_WHAT YOU ARE ASKED TO DO_.
Gather all lines in the data that hold the string "hcause".

_SUPPLIED RECORDS_.
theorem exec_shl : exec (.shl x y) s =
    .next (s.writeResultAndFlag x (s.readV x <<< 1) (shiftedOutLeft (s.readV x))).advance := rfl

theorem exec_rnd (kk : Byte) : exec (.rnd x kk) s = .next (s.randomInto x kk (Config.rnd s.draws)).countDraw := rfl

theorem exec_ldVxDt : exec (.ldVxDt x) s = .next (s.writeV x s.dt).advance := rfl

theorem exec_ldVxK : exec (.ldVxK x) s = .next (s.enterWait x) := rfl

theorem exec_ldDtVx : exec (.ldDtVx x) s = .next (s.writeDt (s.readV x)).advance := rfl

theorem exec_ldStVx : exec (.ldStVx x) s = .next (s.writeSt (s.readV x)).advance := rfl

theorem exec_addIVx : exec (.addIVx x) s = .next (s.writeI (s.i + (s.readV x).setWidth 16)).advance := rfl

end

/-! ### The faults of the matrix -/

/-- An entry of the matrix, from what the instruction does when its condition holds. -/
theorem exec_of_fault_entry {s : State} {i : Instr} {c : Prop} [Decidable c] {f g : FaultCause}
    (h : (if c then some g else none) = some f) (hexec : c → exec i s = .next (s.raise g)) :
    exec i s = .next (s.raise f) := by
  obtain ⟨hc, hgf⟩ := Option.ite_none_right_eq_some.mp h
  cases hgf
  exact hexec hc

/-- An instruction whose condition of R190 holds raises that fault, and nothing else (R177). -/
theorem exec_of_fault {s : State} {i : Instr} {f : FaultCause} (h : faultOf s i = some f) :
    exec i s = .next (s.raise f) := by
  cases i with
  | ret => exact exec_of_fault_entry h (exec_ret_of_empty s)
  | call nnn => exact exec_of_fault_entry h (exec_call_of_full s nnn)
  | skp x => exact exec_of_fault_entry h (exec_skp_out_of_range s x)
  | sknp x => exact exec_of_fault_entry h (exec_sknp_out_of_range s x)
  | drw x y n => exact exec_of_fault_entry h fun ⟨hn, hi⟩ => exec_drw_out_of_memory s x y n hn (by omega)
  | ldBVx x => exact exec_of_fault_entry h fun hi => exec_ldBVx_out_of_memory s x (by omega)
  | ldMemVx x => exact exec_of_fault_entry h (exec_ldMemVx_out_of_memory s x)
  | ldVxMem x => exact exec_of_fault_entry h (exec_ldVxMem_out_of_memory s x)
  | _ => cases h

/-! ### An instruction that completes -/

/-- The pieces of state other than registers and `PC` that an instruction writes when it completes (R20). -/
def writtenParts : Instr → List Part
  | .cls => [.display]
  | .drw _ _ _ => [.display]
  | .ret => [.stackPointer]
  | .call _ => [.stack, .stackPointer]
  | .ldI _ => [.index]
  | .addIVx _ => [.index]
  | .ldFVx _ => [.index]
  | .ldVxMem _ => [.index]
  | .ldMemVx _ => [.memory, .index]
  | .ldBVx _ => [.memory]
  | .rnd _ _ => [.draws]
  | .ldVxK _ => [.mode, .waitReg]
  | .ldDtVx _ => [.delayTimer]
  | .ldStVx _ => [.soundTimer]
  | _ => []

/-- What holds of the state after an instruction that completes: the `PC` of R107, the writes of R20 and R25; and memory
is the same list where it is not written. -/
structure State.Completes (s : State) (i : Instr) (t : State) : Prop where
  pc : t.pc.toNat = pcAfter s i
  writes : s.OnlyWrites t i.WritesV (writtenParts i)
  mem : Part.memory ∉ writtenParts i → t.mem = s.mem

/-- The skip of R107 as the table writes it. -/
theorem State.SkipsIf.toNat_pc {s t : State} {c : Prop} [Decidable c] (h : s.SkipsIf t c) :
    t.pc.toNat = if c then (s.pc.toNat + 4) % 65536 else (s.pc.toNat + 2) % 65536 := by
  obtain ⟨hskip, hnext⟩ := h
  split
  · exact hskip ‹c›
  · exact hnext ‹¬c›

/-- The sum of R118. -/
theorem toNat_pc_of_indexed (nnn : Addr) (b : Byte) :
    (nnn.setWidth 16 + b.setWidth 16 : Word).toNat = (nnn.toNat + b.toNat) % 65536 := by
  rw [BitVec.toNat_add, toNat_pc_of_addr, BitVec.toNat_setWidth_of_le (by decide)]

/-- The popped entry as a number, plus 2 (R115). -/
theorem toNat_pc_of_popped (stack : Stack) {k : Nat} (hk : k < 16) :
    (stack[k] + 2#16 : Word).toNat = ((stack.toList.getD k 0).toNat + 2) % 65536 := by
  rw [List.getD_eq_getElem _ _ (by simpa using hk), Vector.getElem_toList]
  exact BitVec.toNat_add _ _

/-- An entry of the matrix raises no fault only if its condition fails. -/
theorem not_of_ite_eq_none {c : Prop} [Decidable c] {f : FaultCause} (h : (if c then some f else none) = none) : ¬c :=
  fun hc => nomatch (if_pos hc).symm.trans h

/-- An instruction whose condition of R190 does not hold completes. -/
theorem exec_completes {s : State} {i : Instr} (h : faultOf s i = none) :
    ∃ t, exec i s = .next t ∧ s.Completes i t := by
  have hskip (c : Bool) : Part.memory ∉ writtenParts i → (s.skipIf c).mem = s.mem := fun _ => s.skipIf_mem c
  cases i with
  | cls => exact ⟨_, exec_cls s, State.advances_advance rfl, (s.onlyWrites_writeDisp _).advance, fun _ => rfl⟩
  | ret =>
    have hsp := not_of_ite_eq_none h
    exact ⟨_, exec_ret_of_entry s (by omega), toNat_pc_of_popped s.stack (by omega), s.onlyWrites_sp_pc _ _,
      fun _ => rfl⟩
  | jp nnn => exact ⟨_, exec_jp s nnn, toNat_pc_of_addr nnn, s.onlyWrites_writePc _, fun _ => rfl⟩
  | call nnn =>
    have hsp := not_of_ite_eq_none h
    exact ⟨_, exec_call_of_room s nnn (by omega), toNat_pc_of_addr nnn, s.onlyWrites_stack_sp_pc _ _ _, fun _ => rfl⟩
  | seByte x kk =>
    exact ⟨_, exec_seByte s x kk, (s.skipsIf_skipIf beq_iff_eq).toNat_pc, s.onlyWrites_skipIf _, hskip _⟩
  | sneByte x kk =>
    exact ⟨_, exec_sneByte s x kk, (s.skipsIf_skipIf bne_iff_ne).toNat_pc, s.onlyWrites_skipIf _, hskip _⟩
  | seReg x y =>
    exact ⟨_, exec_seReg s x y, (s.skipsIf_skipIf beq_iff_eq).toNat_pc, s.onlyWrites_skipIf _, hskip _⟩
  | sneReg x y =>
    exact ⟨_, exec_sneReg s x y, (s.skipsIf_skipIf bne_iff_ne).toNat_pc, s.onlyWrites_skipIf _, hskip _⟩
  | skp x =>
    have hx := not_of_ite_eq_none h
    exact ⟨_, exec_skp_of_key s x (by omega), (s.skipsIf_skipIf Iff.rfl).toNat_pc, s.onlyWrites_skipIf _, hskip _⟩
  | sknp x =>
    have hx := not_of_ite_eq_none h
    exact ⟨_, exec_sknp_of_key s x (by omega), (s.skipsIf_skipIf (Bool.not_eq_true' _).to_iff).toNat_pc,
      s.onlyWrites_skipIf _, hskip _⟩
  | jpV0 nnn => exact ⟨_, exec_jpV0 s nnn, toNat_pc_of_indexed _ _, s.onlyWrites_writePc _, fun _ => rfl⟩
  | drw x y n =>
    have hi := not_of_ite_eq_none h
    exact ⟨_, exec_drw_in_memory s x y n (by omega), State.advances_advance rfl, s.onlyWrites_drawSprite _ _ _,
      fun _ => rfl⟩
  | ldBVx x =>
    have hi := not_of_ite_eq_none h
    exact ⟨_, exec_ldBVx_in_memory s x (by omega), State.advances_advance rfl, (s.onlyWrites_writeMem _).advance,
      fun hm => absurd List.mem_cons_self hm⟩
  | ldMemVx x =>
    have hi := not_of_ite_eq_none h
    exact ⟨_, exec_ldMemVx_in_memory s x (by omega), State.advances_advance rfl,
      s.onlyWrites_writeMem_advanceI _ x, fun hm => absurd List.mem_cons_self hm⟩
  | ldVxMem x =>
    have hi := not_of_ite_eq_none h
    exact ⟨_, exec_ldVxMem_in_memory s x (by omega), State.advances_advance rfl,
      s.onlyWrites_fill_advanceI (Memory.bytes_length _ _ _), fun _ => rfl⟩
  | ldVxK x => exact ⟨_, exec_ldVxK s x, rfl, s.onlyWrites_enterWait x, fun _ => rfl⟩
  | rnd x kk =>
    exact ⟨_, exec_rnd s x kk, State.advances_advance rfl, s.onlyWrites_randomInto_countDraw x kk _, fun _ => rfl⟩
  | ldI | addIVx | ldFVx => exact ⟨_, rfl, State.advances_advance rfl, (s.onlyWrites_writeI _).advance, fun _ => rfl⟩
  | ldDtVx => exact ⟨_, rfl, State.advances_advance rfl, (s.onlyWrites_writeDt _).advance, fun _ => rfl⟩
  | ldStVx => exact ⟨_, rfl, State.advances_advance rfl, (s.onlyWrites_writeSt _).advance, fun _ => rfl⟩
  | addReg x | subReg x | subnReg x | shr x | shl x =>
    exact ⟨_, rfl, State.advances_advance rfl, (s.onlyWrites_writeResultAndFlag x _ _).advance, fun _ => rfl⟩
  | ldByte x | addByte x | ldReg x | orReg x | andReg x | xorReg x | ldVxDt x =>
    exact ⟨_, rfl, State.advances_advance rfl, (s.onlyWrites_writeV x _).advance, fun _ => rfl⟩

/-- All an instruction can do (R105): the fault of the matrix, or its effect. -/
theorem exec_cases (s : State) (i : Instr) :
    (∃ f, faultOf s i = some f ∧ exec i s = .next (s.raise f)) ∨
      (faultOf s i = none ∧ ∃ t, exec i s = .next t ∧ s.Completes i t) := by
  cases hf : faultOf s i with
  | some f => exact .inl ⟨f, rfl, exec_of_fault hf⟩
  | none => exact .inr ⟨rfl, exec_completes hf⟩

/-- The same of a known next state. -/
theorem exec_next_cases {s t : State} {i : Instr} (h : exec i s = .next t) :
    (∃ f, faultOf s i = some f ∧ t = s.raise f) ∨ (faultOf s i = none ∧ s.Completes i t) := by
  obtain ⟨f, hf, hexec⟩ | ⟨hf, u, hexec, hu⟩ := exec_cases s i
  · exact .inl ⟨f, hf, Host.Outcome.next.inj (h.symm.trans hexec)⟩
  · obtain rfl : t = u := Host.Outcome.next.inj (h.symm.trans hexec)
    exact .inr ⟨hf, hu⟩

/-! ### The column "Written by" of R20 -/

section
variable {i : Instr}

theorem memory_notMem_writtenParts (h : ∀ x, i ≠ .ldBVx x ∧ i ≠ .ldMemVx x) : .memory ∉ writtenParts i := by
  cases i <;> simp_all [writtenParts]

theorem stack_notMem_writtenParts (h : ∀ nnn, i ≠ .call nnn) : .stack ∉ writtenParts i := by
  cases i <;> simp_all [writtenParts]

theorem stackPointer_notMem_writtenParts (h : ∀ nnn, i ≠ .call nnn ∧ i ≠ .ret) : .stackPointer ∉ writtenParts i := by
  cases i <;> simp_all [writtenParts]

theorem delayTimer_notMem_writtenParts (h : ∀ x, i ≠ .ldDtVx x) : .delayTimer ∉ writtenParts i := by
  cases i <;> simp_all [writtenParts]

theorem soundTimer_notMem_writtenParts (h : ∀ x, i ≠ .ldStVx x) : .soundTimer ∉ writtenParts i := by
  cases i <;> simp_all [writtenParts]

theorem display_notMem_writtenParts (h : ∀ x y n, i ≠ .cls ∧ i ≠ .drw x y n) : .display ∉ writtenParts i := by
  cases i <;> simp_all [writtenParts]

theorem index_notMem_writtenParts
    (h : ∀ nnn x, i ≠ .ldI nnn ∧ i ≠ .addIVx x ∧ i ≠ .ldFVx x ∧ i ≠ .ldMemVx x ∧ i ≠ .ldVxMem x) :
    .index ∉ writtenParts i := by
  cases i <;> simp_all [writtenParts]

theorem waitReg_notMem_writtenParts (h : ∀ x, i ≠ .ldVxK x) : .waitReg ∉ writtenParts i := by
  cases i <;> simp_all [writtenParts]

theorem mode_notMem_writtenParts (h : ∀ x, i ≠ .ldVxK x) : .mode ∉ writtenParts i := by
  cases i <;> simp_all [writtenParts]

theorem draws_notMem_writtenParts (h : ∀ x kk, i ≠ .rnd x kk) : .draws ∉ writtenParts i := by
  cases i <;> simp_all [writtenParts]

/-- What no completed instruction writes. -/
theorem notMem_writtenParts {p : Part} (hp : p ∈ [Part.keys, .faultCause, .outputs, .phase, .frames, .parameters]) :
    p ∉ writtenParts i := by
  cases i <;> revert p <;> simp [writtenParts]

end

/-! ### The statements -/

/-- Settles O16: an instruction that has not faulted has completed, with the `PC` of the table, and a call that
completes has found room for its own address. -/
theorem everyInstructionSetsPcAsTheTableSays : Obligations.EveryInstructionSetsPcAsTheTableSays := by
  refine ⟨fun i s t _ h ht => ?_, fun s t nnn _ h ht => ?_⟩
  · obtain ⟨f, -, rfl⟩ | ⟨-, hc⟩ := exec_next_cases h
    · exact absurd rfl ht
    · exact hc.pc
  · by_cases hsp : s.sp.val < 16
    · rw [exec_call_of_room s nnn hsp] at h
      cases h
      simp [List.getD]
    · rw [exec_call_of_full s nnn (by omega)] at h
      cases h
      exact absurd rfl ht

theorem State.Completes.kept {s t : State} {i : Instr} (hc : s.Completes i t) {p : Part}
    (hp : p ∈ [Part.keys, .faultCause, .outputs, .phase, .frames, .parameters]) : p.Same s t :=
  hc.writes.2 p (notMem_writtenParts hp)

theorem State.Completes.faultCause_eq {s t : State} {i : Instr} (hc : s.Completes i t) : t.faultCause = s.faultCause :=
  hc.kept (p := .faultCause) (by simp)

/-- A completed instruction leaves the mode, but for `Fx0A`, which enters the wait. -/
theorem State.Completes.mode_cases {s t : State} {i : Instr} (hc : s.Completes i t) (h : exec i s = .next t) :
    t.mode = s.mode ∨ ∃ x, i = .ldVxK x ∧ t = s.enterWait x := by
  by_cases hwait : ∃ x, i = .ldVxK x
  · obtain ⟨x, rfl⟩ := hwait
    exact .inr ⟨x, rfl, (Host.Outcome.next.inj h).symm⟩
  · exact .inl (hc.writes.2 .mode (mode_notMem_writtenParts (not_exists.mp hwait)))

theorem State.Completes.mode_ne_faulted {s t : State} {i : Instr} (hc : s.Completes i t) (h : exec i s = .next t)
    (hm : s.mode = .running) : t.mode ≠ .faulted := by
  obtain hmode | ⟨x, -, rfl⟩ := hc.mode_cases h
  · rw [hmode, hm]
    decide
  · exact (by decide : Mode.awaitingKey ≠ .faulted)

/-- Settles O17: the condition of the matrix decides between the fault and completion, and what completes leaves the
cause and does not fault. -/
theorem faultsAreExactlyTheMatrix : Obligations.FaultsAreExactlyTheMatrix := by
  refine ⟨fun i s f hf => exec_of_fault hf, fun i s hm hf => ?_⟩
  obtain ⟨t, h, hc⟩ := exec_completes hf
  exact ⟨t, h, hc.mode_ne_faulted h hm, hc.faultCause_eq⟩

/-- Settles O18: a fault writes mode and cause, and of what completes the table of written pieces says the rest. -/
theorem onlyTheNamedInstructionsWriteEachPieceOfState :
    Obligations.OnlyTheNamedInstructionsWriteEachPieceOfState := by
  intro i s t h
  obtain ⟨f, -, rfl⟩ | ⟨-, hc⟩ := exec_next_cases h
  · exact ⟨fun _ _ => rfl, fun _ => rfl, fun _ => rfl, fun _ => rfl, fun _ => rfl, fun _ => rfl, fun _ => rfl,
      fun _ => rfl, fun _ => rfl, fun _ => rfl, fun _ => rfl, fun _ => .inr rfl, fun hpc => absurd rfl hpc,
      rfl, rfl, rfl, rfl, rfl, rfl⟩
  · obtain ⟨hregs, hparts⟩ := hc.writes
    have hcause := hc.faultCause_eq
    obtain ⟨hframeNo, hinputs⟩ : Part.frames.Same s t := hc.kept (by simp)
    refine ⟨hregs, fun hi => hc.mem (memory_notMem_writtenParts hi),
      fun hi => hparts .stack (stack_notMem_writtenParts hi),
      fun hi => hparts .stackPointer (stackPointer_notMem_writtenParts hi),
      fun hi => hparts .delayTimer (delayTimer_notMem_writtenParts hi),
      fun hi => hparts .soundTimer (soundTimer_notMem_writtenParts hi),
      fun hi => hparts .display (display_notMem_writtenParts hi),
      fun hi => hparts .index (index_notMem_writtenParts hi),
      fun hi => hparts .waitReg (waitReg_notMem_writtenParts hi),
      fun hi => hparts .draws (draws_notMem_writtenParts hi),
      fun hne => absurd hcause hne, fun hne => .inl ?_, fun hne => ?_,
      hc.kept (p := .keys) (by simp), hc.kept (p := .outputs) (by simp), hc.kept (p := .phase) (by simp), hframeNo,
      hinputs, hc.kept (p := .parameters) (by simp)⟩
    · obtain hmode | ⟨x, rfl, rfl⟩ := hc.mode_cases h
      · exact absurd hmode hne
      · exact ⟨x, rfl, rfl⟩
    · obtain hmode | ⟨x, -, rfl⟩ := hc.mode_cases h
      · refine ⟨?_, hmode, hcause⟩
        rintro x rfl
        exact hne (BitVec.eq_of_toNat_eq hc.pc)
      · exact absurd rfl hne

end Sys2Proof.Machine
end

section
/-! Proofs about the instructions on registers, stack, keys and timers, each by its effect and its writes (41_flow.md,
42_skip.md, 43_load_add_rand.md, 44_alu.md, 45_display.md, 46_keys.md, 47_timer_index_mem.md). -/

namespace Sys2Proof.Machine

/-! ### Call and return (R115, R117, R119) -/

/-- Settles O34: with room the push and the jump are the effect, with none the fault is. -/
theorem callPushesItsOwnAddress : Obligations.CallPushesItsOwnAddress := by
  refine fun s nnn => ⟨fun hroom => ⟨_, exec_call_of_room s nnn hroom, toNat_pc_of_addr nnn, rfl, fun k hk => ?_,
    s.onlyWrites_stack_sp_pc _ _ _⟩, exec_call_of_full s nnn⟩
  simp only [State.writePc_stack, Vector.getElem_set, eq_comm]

_PROBLEM SOLUTION_.
    have hcause := hc.faultCause_eq
      fun hne => absurd hcause hne, fun hne => .inl ?_, fun hne => ?_,
      · refine ⟨?_, hmode, hcause⟩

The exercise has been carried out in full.